On appeal the question for the Court was whether a reasonable person, “standing in Kengerski’s shoes”, could have believed McCall’s behavior violated Title VII, so that when he complained about it, he was bringing a good faith complaint about conduct he reasonably believed to be unlawful under the statute. Title VII may be violated when racist behavior creates a hostile work environment, but Kengerski did not bring a hostile work environment claim. Rather, he alleged retaliation under Title VII. Therefore, the standard is not whether the supervisor’s conduct actually created a hostile work environment, but whether Kengerski held an objectively reasonable belief that it did. The difference between these two standards reflects a part of Title VII’s purpose to “encourage employees to report harassing conduct before it becomes severe or pervasive.” Because the Court found that a reasonable person could believe that the jail had become a hostile work environment for Kengerski, and he complained about the type of conduct that is generally protected by Title VII, he met his initial burden.
Associational Discrimination in the Third Circuit
Amici in Kengerski’s case asked the Circuit Court to hold explicitly “that an employee may be protected from retaliation when he reports a work environment that he reasonably believes is hostile to him because of his association with persons of another race.” Although the argument was not raised by the plaintiff on appeal, the Court found that “substantial public interests” warranted its consideration.
The Third Circuit held:
[W]e agree with our sister circuits that associational discrimination is well grounded in the text of Title VII. In a practical sense, the name is a misnomer because, when you discriminate against an employee because of his association with someone of a different race, you are in effect discriminating against him “because of [his own] race” in violation of Title VII. This theory of discrimination is not limited to close or substantial relationships. While “one might expect the degree of an association to correlate with the likelihood of severe or pervasive discrimination on the basis of that association,” the “degree of association is irrelevant” to whether a plaintiff “is eligible for the protections of Title VII in the first place.” Employees thus may not be discriminated against because of their interracial relationships with distant relatives such as a grand-niece. (Internal citations omitted).

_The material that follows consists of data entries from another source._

-- ==== Sys2Proof/Laws/Canonical.lean ====
section
/-! SUPPORT. Every operation over global memory keeps its canonical form: caches, locations, atomics, records, dumps, moved frames, traps and the end of a launch. -/

namespace Sys2Proof.Laws

open Sys2Proof Sys2Proof.Machine Sys2Proof.Safety

/-- A canonical table, entry by entry. -/
theorem twf_iff {β : Type} [DecidableEq β] {d : β} (t : Tab β) :
    twf d t = true ↔ (∀ x ∈ t, x.2 ≠ d) ∧ t.Pairwise fun x y => x.1 < y.1 := by
  induction t with
  | nil => simp [twf]
  | cons y r ih =>
    obtain ⟨k, v⟩ := y
    constructor
    · intro h
      have hr := ih.1 (twf_tail h)
      refine ⟨fun x hx => ?_, List.pairwise_cons.2 ⟨twf_lt h, hr.2⟩⟩
      rcases List.mem_cons.1 hx with rfl | hx
      · exact twf_head_ne h
      · exact hr.1 x hx
    · rintro ⟨h1, h2⟩
      rw [List.pairwise_cons] at h2
      exact twf_cons (h1 (k, v) List.mem_cons_self) (ih.2 ⟨fun x hx => h1 x (List.mem_cons_of_mem _ hx), h2.2⟩) h2.1

/-- A frame copied over another leaves memory canonical. -/
theorem twf_tabCopy {β : Type} [DecidableEq β] {d : β} (t : Tab β) (src dst n : Nat) (h : twf d t = true) :
    twf d (tabCopy t src dst n) = true := by
  rw [twf_iff] at h ⊢
  obtain ⟨h1, h2⟩ := h
  constructor
  · intro x hx
    simp only [tabCopy, List.mem_append, List.mem_filter, List.mem_map] at hx
    rcases hx with (⟨hx, _⟩ | ⟨y, ⟨hy, _⟩, rfl⟩) | ⟨hx, _⟩
    · exact h1 x hx
    · exact h1 y hy
    · exact h1 x hx
  · simp only [tabCopy, List.pairwise_append]
    refine ⟨⟨h2.filter _, ?_, ?_⟩, h2.filter _, ?_⟩
    · rw [List.pairwise_map]
      refine (h2.filter _).imp_of_mem ?_
      intro a b ha hb hab
      simp only [List.mem_filter, Bool.and_eq_true, decide_eq_true_eq] at ha hb
      dsimp only
      omega
    · intro a ha b hb
      simp only [List.mem_filter, List.mem_map, decide_eq_true_eq, Bool.and_eq_true] at ha hb
      obtain ⟨y, _, rfl⟩ := hb
      dsimp only
      omega
    · intro a ha b hb
      simp only [List.mem_append, List.mem_filter, List.mem_map, decide_eq_true_eq, Bool.and_eq_true] at ha hb
      rcases ha with ⟨_, ha⟩ | ⟨y, ⟨_, hy⟩, rfl⟩
      · omega
      · dsimp only
        omega

/-! ### Operations over memory -/

theorem memoryInv_of_eq {s t : State} (h : t.mem = s.mem) (hs : memoryInv s) : memoryInv t := by
  unfold memoryInv at *; rw [h]; exact hs

theorem memoryInv_wrMem {s : State} (pa : Nat) (bs : List Byte) (h : memoryInv s) : memoryInv (s.wrMem pa bs) := wrMem_wf s pa bs h

/-- A fold of steps that keep the form keeps it. -/
theorem memoryInv_foldl {α : Type} (f : State → α → State) (hf : ∀ s a, memoryInv s → memoryInv (f s a)) (l : List α) :
    ∀ s, memoryInv s → memoryInv (l.foldl f s) := by
  induction l with
  | nil => exact fun _ h => h
  | cons a l ih => exact fun s h => ih _ (hf s a h)

/-- Bytes written at their point of coherence. -/
theorem l2Write_mem (s : State) (pa : Nat) (bs : List Byte) (r : Rank) : (s.l2Write pa bs r).mem = putBytes s.mem pa bs := by
  simp [State.l2Write, State.wrMem]

theorem memoryInv_l2Write {s : State} (pa : Nat) (bs : List Byte) (r : Rank) (h : memoryInv s) : memoryInv (s.l2Write pa bs r) := by
  unfold memoryInv at *
  rw [l2Write_mem]
  exact twf_putBytes _ _ _ h

theorem memoryInv_l2Writes {s : State} (pa : Nat) (bs : List Byte) (h : memoryInv s) : memoryInv (s.l2Writes pa bs) :=
  memoryInv_foldl _ (fun _ _ h => memoryInv_l2Write _ _ _ h) _ s h

theorem memoryInv_restoreLine {s : State} (x : L2Line) (h : memoryInv s) : memoryInv (s.restoreLine x) := by
  unfold State.restoreLine
  split
  · exact h
  · exact twf_putBytes _ _ _ h

theorem memoryInv_l2Drop {s : State} (n : Nat) (h : memoryInv s) : memoryInv (s.l2Drop n) := by
  unfold State.l2Drop
  split
  · exact memoryInv_of_eq (setL2_mem _ _) (memoryInv_restoreLine _ h)
  · exact h

theorem mem_l2Flush (s : State) (a b : Nat) : (s.l2Flush a b).mem = s.mem := foldl_keep _ State.mem (by simp) _ _

/-! ### Records and dumps -/

theorem memoryInv_ringWrite {s : State} (i : RingId) (body : List Byte) (h : memoryInv s) : memoryInv (s.ringWrite i body) := by
  unfold State.ringWrite
  dsimp only
  split <;> exact memoryInv_of_eq (setRing_mem _ _ _) (memoryInv_l2Writes _ _ h)

theorem memoryInv_ringPost {s : State} (i : RingId) (body : List Byte) (h : memoryInv s) : memoryInv (s.ringPost i body) := by
  unfold State.ringPost
  dsimp only
  split
  · exact memoryInv_ringWrite i body h
  · exact memoryInv_of_eq (by simp) h

theorem memoryInv_ringHint {s : State} (i : RingId) (body : List Byte) (h : memoryInv s) : memoryInv (s.ringHint i body) := by
  unfold State.ringHint
  dsimp only
  split
  · exact memoryInv_ringWrite i body h
  · exact memoryInv_of_eq (by simp) h

theorem memoryInv_eventPost {s : State} (e : EventInfo) (h : memoryInv s) : memoryInv (s.eventPost e) := memoryInv_ringPost _ _ h

theorem memoryInv_faultPost {s : State} (f : FaultInfo) (h : memoryInv s) : memoryInv (s.faultPost f) := memoryInv_ringPost _ _ h

theorem memoryInv_dump {s : State} (c : Crew) (k : Nat) (pc : Word) (h : memoryInv s) : memoryInv (s.dump c k pc) := by
  unfold State.dump
  split
  · exact h
  · dsimp only
    generalize hl : s.l2Writes _ (s.dumpOf c) = t
    exact memoryInv_of_eq (s := t.eventPost _) rfl (memoryInv_eventPost _ (hl ▸ memoryInv_l2Writes _ _ h))

theorem memoryInv_bump {s : State} (a g k n cl : Nat) (h : memoryInv s) : memoryInv (s.bump a g k n cl) := by
  unfold State.bump
  dsimp only
  split
  · exact memoryInv_of_eq rfl (memoryInv_ringHint .access _ h)
  · exact h

/-- A request that reaches the L2 keeps the form: an access counter may write its event. -/
theorem memoryInv_reachL2 {s : State} (a cl va pa : Nat) (r : Rank) (h : memoryInv s) : memoryInv (s.reachL2 a cl va pa r) := by
  unfold State.reachL2
  refine memoryInv_of_eq (l2Take_mem _ _ _) ?_
  unfold State.countAccess
  dsimp only
  (repeat' split) <;> first | exact h | exact memoryInv_bump _ _ _ _ _ h

theorem memoryInv_reachLines {s : State} (a cl : Nat) (xs : List (Nat × Nat)) (r : Rank) (h : memoryInv s) :
    memoryInv (s.reachLines a cl xs r) := memoryInv_foldl _ (fun _ _ h => memoryInv_reachL2 _ _ _ _ _ h) _ s h

/-! ### L1 caches -/

theorem memoryInv_writeBack {s : State} (x : L1Line) (h : memoryInv s) : memoryInv (s.writeBack x) := by
  unfold State.writeBack
  dsimp only
  split
  · rename_i y ys o hr ho
    have h1 := memoryInv_reachL2 (s := s) o.asid (x.cache / 4) (64 * o.vline) (64 * x.line) Rank.plain h
    split
    · have h2 := memoryInv_foldl (fun (s : State) (r : Nat × List Byte) => s.l2Write r.1 r.2)
        (fun _ _ h => memoryInv_l2Write _ _ _ h) (gatherRuns x.dirtyRuns) _ h1
      split
      · exact memoryInv_of_eq rfl h2
      · exact h2
    · split
      · exact h1
      · exact memoryInv_of_eq ((foldl_keep _ State.mem (by simp) _ _).trans (runOf_mem _ _ _ _)) h1
  · exact h

theorem memoryInv_writeBackPrivate {s : State} (cache : Nat) (h : memoryInv s) : memoryInv (s.writeBackPrivate cache) :=
  memoryInv_of_eq (setL1_mem _ _) (memoryInv_foldl State.writeBack (fun _ x h => memoryInv_writeBack x h) _ s h)

theorem memoryInv_l1Fill {s : State} (x : L1Line) (h : memoryInv s) : memoryInv (s.l1Fill x) := by
  unfold State.l1Fill
  dsimp only
  refine memoryInv_of_eq ((l1Touch_mem _ _ _).trans (setL1_mem _ _)) (memoryInv_foldl State.writeBack (fun _ x h => memoryInv_writeBack x h) _ _ h)

theorem memoryInv_privLine {s : State} (cache line : Nat) (o : Backing) (h : memoryInv s) : memoryInv (s.privLine cache line o) := by
  unfold State.privLine
  split
  · split
    · exact h
    · exact memoryInv_of_eq (setL1_mem _ _) h
  · exact memoryInv_l1Fill _ (memoryInv_of_eq (askLine_mem _ _) (memoryInv_reachL2 _ _ _ _ _ h))

theorem memoryInv_privRead {s : State} (cache pa : Nat) (o : Backing) (h : memoryInv s) : memoryInv (s.privRead cache pa o).2 := by
  have h := memoryInv_of_eq (l1Touch_mem _ cache (pa / 64)) (memoryInv_privLine cache (pa / 64) o h)
  unfold State.privRead
  dsimp only
  split <;> exact h

theorem memoryInv_privWrite {s : State} (cache pa : Nat) (b : Byte) (o : Backing) (h : memoryInv s) :
    memoryInv (s.privWrite cache pa b o) :=
  memoryInv_of_eq ((setL1_mem _ _).trans (l1Touch_mem _ _ _)) (memoryInv_privLine cache _ o h)

theorem memoryInv_privReads {s : State} (cache : Nat) (ls : List (Loc × Backing)) (h : memoryInv s) :
    memoryInv (s.privReads cache ls).2 := by
  induction ls generalizing s with
  | nil => exact h
  | cons l r ih =>
    obtain ⟨l, o⟩ := l
    cases l <;> first | exact ih (memoryInv_privRead cache _ o h) | exact ih h

/-! ### Locations, atomics and moved frames -/

theorem memoryInv_wrLoc {s : State} (l : Loc) (b : Byte) (h : memoryInv s) : memoryInv (s.wrLoc l b) := by
  cases l <;> first | exact memoryInv_l2Write _ _ _ h | exact h

theorem memoryInv_wrLocs {s : State} (ls : List Loc) (bs : List Byte) (h : memoryInv s) : memoryInv (s.wrLocs ls bs) :=
  memoryInv_foldl _ (fun _ x h => memoryInv_wrLoc x.1 x.2 h) _ s h

theorem memoryInv_atomAt {s : State} (l : Loc) (a : RemoteAtomic) (h : memoryInv s) : memoryInv (s.atomAt l a).2 := by
  unfold State.atomAt
  dsimp only
  cases l <;> dsimp only <;> first | exact h | (split <;> first | exact h | exact memoryInv_wrLocs _ _ h)

theorem memoryInv_moveBytes {s : State} (src dst n : Nat) (h : memoryInv s) : memoryInv (s.moveBytes src dst n) := by
  unfold State.moveBytes
  exact twf_tabCopy _ src dst n (memoryInv_of_eq ((setL2_mem _ _).trans (foldl_keep _ State.mem (fun _ _ => backInvalidate_mem _ _) _ _)) h)

/-! ### Units, traps and the end of a launch -/

theorem mem_l1Invalidate (s : State) (cache : Nat) : (s.l1Invalidate cache).mem = s.mem := rfl

theorem mem_foldl {α : Type} (f : State → α → State) (hf : ∀ s a, (f s a).mem = s.mem) (l : List α) :
    ∀ s, (l.foldl f s).mem = s.mem := by
  induction l with
  | nil => exact fun _ => rfl
  | cons a l ih => exact fun s => (ih _).trans (hf s a)

theorem mem_settleBars (s : State) (n : Word) (g w : Nat) : (s.settleBars n g w).mem = s.mem := rfl

theorem mem_settleGbar (s : State) (n : Word) (g : Nat) : (s.settleGbar n g).mem = s.mem := by
  unfold State.settleGbar
  dsimp only
  split
  · rfl
  · split
    · simp
    · exact (mem_foldl _ mem_l1Invalidate _ _).trans (by simp)

theorem mem_reapGang (s : State) (n : Word) (g : Nat) : (s.reapGang n g).mem = s.mem := by
  unfold State.reapGang; split <;> rfl

theorem memoryInv_retireCrew {s : State} (c : Crew) (h : memoryInv s) : memoryInv (s.retireCrew c) := by
  unfold State.retireCrew
  dsimp only
  refine memoryInv_of_eq ((mem_reapGang _ _ _).trans ((mem_settleGbar _ _ _).trans (mem_settleBars _ _ _ _))) ?_
  split
  · exact memoryInv_of_eq (modLaunch_mem _ _ _) (memoryInv_writeBackPrivate _ (memoryInv_of_eq rfl h))
  · exact h

theorem memoryInv_settleCrew {s : State} (r : UnitRef) (h : memoryInv s) : memoryInv (s.settleCrew r) := by
  unfold State.settleCrew
  split
  · dsimp only
    split
    · exact memoryInv_retireCrew _ h
    · exact memoryInv_of_eq (by simp) h
  · exact h

theorem memoryInv_endLaunch {s : State} (n : Word) (h : memoryInv s) : memoryInv (s.endLaunch n) := by
  unfold State.endLaunch
  dsimp only
  refine memoryInv_of_eq (mem_foldl _ (fun s g => mem_reapGang s n g) _ _) (memoryInv_of_eq (modLaunch_mem _ _ _) ?_)
  exact memoryInv_of_eq rfl (memoryInv_foldl _ (fun _ c h => memoryInv_writeBackPrivate c h) _ s h)

theorem mem_landLimb (s : State) (o : LimbOp) : (s.landLimb o).mem = s.mem := by simp [State.landLimb]

theorem mem_landSome (r : UnitRef) (n : Nat) : ∀ s : State, (State.landSome n r s).mem = s.mem := by
  induction n with
  | zero => exact fun _ => rfl
  | succ n ih =>
    intro s
    unfold State.landSome
    split
    · rfl
    · exact (ih _).trans (mem_landLimb _ _)
    · exact (ih _).trans (mem_landLimb _ _)

theorem mem_landLimbs (s : State) (r : UnitRef) : (s.landLimbs r).mem = s.mem := mem_landSome r _ s

theorem mem_idled (s : State) (r : UnitRef) (b : Bool) : (s.idled r b).mem = s.mem := by
  unfold State.idled
  dsimp only
  split <;> rfl

theorem mem_enterHandler (s : State) (u : UnitSt) (k : Nat) (t : TrapInfo) (a b : DWord) : (s.enterHandler u k t a b).mem = s.mem := by
  unfold State.enterHandler
  dsimp only
  split <;> simp

theorem memoryInv_takeTrap {s : State} (r : UnitRef) (k : Nat) (t : TrapInfo) (a b : DWord) (h : memoryInv s) :
    memoryInv (s.takeTrap r k t a b) := by
  have h : memoryInv (s.landLimbs r) := memoryInv_of_eq (mem_landLimbs s r) h
  unfold State.takeTrap
  dsimp only
  split
  · exact h
  · split
    · refine memoryInv_endLaunch _ ?_
      split
      · exact memoryInv_dump _ _ _ (memoryInv_of_eq (by simp) h)
      · exact memoryInv_of_eq (by simp) h
    · exact memoryInv_of_eq (mem_enterHandler _ _ _ _ _ _) h

theorem memoryInv_returnTrap {s : State} (r : UnitRef) (h : memoryInv s) : memoryInv (s.returnTrap r) :=
  memoryInv_of_eq (by simp [State.returnTrap]) h

theorem memoryInv_machineCheck {s : State} (r : UnitRef) (k : Nat) (pc : DWord) (l : Nat) (x : Word × Word × Word) (h : memoryInv s) :
    memoryInv (s.machineCheck r k pc l x) := by
  have h0 : memoryInv (if s.isHalted r then s else s.setPart (s.pid r) ((s.part (s.pid r)).charge 2)) := by
    split <;> exact memoryInv_of_eq rfl h
  unfold State.machineCheck
  dsimp only
  refine memoryInv_endLaunch _ ?_
  split
  · exact memoryInv_dump _ _ _ (memoryInv_ringPost .machineCheck _ h0)
  · exact memoryInv_ringPost .machineCheck _ h0

theorem memoryInv_integrityRecord {s : State} (n : Word) (k : Nat) (x : Option Nat × Nat) (h : memoryInv s) :
    memoryInv (s.integrityRecord n k x) := by
  obtain ⟨p, w⟩ := x
  cases p
  · exact memoryInv_ringPost (s := s.fresh.2) .machineCheck _ h
  · exact memoryInv_ringPost .machineCheck _ h

theorem memoryInv_integrityCheck {s : State} (r : UnitRef) (x : Option Nat × Nat) (h : memoryInv s) :
    memoryInv (s.integrityCheck r x) := by
  have h : memoryInv (s.integrityRecord r.ident (s.source r) x) := memoryInv_integrityRecord _ _ _ h
  unfold State.integrityCheck
  dsimp only
  refine memoryInv_endLaunch _ ?_
  split
  · exact memoryInv_dump _ _ _ h
  · exact h

theorem memoryInv_stopUnit {s : State} (r : UnitRef) (k w n t : Nat) (pc : DWord) (a l : Nat) (h : memoryInv s) :
    memoryInv (s.stopUnit r k w n t pc a l) :=
  memoryInv_eventPost _ (memoryInv_of_eq (by simp [State.haltPart]) h)

/-- What an instruction comes to keeps the form when the state of its own effect does. -/
theorem memoryInv_finish {s : State} (c : Ctx) (e : Eff) (h : memoryInv s)
    (he : match e with
      | .done t | .after t _ | .stay t _ _ => memoryInv t
      | _ => True) : memoryInv (s.finish c e) := by
  unfold State.finish
  cases e <;> dsimp only at he ⊢
  · exact he
  · exact memoryInv_takeTrap _ _ _ _ _ (memoryInv_of_eq (mem_idled _ _ _) h)
  · exact memoryInv_takeTrap _ _ _ _ _ he
  · exact memoryInv_of_eq (by simp) h
  · exact memoryInv_of_eq (by simp) he
  · exact memoryInv_machineCheck _ _ _ _ _ h
  · exact memoryInv_stopUnit _ _ _ _ _ _ _ _ (memoryInv_of_eq (by simp [mem_idled]) h)

end Sys2Proof.Laws
end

The important takeaways from Kengerski’s case are (1) the first hurdle in a retaliation claim is reasonableness, and (2) associational discrimination is recognized by the Third Circuit and is not limited to close familial relationships.The Title VII discrimination and retaliation landscape is complex, but this decision brings the states within the Third Circuit, including New Jersey, closer to the overarching goal of eradicating the cancer of discrimination by protecting employees’ personal and professional relationships from bias in the workplace.